Mapping system models to the real world
Safety and liveness properties and system models are very useful for reasoning about the correctness of a distributed algorithm. However, when implementing an algorithm in practice, the messy facts of reality come back to bite you again, and it becomes clear that the system model is a simplified abstraction of reality.
For example, algorithms in the crash-recovery model generally assume that data in stable storage survives crashes. However, what happens if the data on disk is corrupted, or the data is wiped out due to hardware error or misconfiguration ? What happens if a server has a firmware bug and fails to recognize its hard drives on reboot, even though the drives are correctly attached to the server ?
Quorum algorithms (see “Quorums for reading and writing” on page 179) rely on a node remembering the data that it claims to have stored. If a node may suffer from amnesia and forget previously stored data, that breaks the quorum condition, and thus breaks the correctness of the algorithm. Perhaps a new system model is needed, in which we assume that stable storage mostly survives crashes, but may sometimes be lost. But that model then becomes harder to reason about.
The theoretical description of an algorithm can declare that certain things are simply assumed not to happen—and in non-Byzantine systems, we do have to make some assumptions about faults that can and cannot happen.
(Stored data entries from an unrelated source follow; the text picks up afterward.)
/-! ### Pedestal reports -/

/-- R4 and R16: a plug report by the slot's state and mode. -/
def Obligations.PlugReportsMoveTheSlot : Prop :=
  ∀ (s : State) (time : Nat) (p : Pedestal), s.Hears p →
    let u := (s.advance time).heardAndJudged p
    let plugged := exec (.pdPlug time (p.val + 1) true) s
    let unplugged := exec (.pdPlug time (p.val + 1) false) s
    ((u.slot p).state = .vacant → (u.slot p).mode = .inService →
      plugged = .next (State.startTransmit
        { u with
          slots := u.slots.set p.val
            { u.slot p with state := .plugged, authWait := some (u.now + u.params.authWaitS * 1000), changed := true }
          notices := (u.raise .session).notices
          host := u.emits (u.noticed .session) })) ∧
    ((u.slot p).state = .vacant → (u.slot p).mode ≠ .inService →
      plugged = .next (State.startTransmit
        { u with
          slots := u.slots.set p.val { u.slot p with state := .waitUnplug, authWait := none, changed := true }
          field := (u.placeOrder (.refuse p)).field
          notices := (u.raise .session).notices
          host := u.emits (u.noticed .session ++ u.cancelled p) })) ∧
    ((u.slot p).state ≠ .vacant → plugged = .next u.startTransmit) ∧
    ((u.slot p).state = .starting ∨ (u.slot p).state = .running ∨ (u.slot p).state = .suspended ∨
        (u.slot p).state = .finished →
      unplugged = .next (u.closeSession p .unplug).startTransmit) ∧
    ((u.slot p).state = .plugged ∨ (u.slot p).state = .waitUnplug →
      unplugged = .next (State.startTransmit
        { u with
          slots := u.slots.set p.val
            { u.slot p with
              state := .vacant, authWait := none, token := none, changed := true
              mode := if (u.slot p).mode = .closingDown then .outOfService else (u.slot p).mode }
          notices := (u.raise .session).notices
          host := u.emits (u.noticed .session) })) ∧
    ((u.slot p).state = .vacant → unplugged = .next u.startTransmit)

/-- R5: a token is stored in PLUGGED alone. R11, R12, R32 and R65: READY starts a STARTING session, with the fee charged and the hold
compared before its state is settled, and replaces the request of a RUNNING or SUSPENDED one; DONE finishes it. -/
def Obligations.TokenAndVehicleReportsAreTakenByState : Prop :=
  ∀ (s : State) (time : Nat) (p : Pedestal), s.Hears p →
    let u := (s.advance time).heardAndJudged p
    (∀ token,
      ((u.slot p).state = .plugged →
        exec (.pdToken time (p.val + 1) token) s = .next (State.startTransmit
          { u with
            slots := u.slots.set p.val { u.slot p with token := some token, changed := true }
            notices := (u.raise .session).notices
            host := u.emits (u.noticed .session) })) ∧
      ((u.slot p).state ≠ .plugged → exec (.pdToken time (p.val + 1) token) s = .next u.startTransmit)) ∧
    (∀ (kw : BitVec 16) (e : Session), u.Holds p e →
      let ready := exec (.pdVehicle time (p.val + 1) true kw) s
      let request := min kw.toNat 500
      ((u.slot p).state = .running ∨ (u.slot p).state = .suspended →
        ready = .next (State.startTransmit
          (u.setSlot p { u.slot p with session := some { e with request := some request } }))) ∧
      ((u.slot p).state = .starting →
        let charged := u.setSlot p
          { u.slot p with
            session := some
              { e with startWait := none, accrual := { e.accrual with fee := (u.tariff e.tariff).contents.fee } } }
        let v := charged.compareHold p
        ∃ e', v.Holds p e' ∧
          (u.prot.latch = false → e'.accrual.holdReached = false →
            ready = .next (State.startTransmit
              { v with
                slots := v.slots.set p.val
                  { v.slot p with
                    state := .running, changed := true
                    session := some
                      { e' with
                        request := some request, reasons := { link := false, cutoff := false, hold := false } } }
                notices := (v.raise .session).notices
                host := v.emits (v.noticed .session) })) ∧
          (u.prot.latch = true ∨ e'.accrual.holdReached = true →
            ready = .next (State.startTransmit
              { v with
                slots := v.slots.set p.val
                  { v.slot p with
                    state := .suspended, changed := true
                    session := some
                      { e' with
                        request := some request
                        reasons := { link := false, cutoff := u.prot.latch, hold := e'.accrual.holdReached }
                        extensionWindow :=
                          if e'.accrual.holdReached = true then
                            v.startWindow e'.extensionWindow v.params.extensionWindowS
                          else e'.extensionWindow } }
                notices := (v.raise .session).notices
                host := v.emits (v.noticed .session) })))) ∧
    (∀ kw : BitVec 16,
      ((u.slot p).state = .vacant ∨ (u.slot p).state = .plugged ∨ (u.slot p).state = .finished ∨
          (u.slot p).state = .waitUnplug →
        exec (.pdVehicle time (p.val + 1) true kw) s = .next u.startTransmit ∧
        exec (.pdVehicle time (p.val + 1) false kw) s = .next u.startTransmit) ∧
      ((u.slot p).state = .running ∨ (u.slot p).state = .suspended →
        exec (.pdVehicle time (p.val + 1) false kw) s = .next (u.finish p .vehicleDone).startTransmit) ∧
      ((u.slot p).state = .starting →
        exec (.pdVehicle time (p.val + 1) false kw) s = .next (u.finish p .startFailed).startTransmit))

/-- R57 to R59 and R61 to R64: a backward register is a meter fault and is not kept; a forward one is kept with the fresh mark and, in
an open session, opens the metering or is priced at the band of the minute, checked for overdraw and compared with the hold. R57, R59
and R147: a PD-METER is heard and then checked and priced. Over a SILENT link into a SUSPENDED slot that its own return would bring to
RUNNING and its own hold comparison back to SUSPENDED, the slot never leaves SUSPENDED (R26; that the report is priced against the
suspended slot is the model's, log 14). -/
def Obligations.MeterReportsAreHeardCheckedAndPriced : Prop :=
  (∀ (u : State) (p : Pedestal) (w : Nat),
     let result := u.takeMeter p w
     let kept := u.setLink p { u.link p with register := some w, fresh := true }
     (∀ last, (u.link p).register = some last → w < last →
       result = (u.raiseCondition p fun c => { c with meterFault := true }).finish p .meterFault) ∧
     ((∀ last, (u.link p).register = some last → last ≤ w) →
       ((u.slot p).session = none → result = kept) ∧
       ∀ e, u.Holds p e →
         let a := e.accrual
         let setpoint := (u.allot p).setpoint
         let withAccrual (x : Accrual) : State := kept.setSlot p { u.slot p with session := some { e with accrual := x } }
         let overdrawn (v : State) : State := v.raiseCondition p fun c => { c with overdraw := true }
         (a.base = none →
           result = withAccrual
             { a with base := some w, last := w, previousArrival := some u.now, previousSetpoint := setpoint }) ∧
         (∀ base, a.base = some base →
           let delta := w - a.last
           let band := (u.tariff e.tariff).contents.select u.clock.minute
           let larger := max setpoint a.previousSetpoint
           let allowed := larger + max (larger / 10) 5
           let priced : Accrual :=
             { a with
               energy := a.energy + delta
               buckets := a.buckets.set band.1.val (a.buckets[band.1.val] + delta)
               energyAmount := a.energyAmount + delta * band.2
               last := w }
           let checked (strikes : Nat) : Accrual :=
             { priced with strikes := strikes, previousArrival := some u.now, previousSetpoint := setpoint }
           (a.previousArrival = none ∨ (∃ t, a.previousArrival = some t ∧ u.now - t < 100) →
             result = (withAccrual (checked a.strikes)).compareHold p) ∧
           ∀ t, a.previousArrival = some t → 100 ≤ u.now - t →
             (delta * 3600 ≤ allowed * (u.now - t) → result = (withAccrual (checked 0)).compareHold p) ∧
             (allowed * (u.now - t) < delta * 3600 →
               (a.strikes < 2 → result = (withAccrual (checked (a.strikes + 1))).compareHold p) ∧
               (a.strikes = 2 →
                 ∃ e', ((overdrawn (withAccrual { priced with strikes := 3 })).finish p .overdraw).Holds p e' ∧
                   result =
                     (((overdrawn (withAccrual { priced with strikes := 3 })).finish p .overdraw).setSlot p
                       { ((overdrawn (withAccrual { priced with strikes := 3 })).finish p .overdraw).slot p with
                         session := some
                           { e' with
                             accrual :=
                               { e'.accrual with previousArrival := some u.now, previousSetpoint := setpoint } } }).compareHold
                       p) ∧
               (3 ≤ a.strikes → result = (overdrawn (withAccrual (checked a.strikes))).compareHold p))))) ∧
  ∀ (s : State) (time : Nat) (p : Pedestal) (register : BitVec 32), s.Hears p →
    let u := (s.advance time).heardAndJudged p
    let stays := (s.slot p).state = .suspended ∧ (u.slot p).state = .running ∧
      ((u.takeMeter p register.toNat).slot p).state = .suspended
    (¬ stays → exec (.pdMeter time (p.val + 1) register) s = .next (u.takeMeter p register.toNat).startTransmit) ∧
    (stays → ∀ e, s.Holds p e →
      let heard := (u.setSlot p
        { s.slot p with
          session := some { e with resumeWindow := none, reasons := { e.reasons with link := false } } })
      exec (.pdMeter time (p.val + 1) register) s = .next (State.startTransmit
        (State.takeMeter { heard with notices := s.notices, host := s.host } p register.toNat)))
However, a real implementation may still have to include code to handle the case where something happens that was assumed to be impossible, even if that handling boils down to printf("Sucks to be you") and exit(666)—i.e., letting a human operator clean up the mess . (This is arguably the difference between computer science and software engineering.)
That is not to say that theoretical, abstract system models are worthless—quite the opposite. They are incredibly helpful for distilling down the complexity of real systems to a manageable set of faults that we can reason about, so that we can understand the problem and try to solve it systematically. We can prove algorithms correct by showing that their properties always hold in some system model.
Proving an algorithm correct does not mean its implementation on a real system will necessarily always behave correctly. But it’s a very good first step, because the theoretical analysis can uncover problems in an algorithm that might remain hidden for a long time in a real system, and that only come to bite you when your assumptions (e.g., about timing) are defeated due to unusual circumstances. Theoretical analysis and empirical testing are equally important.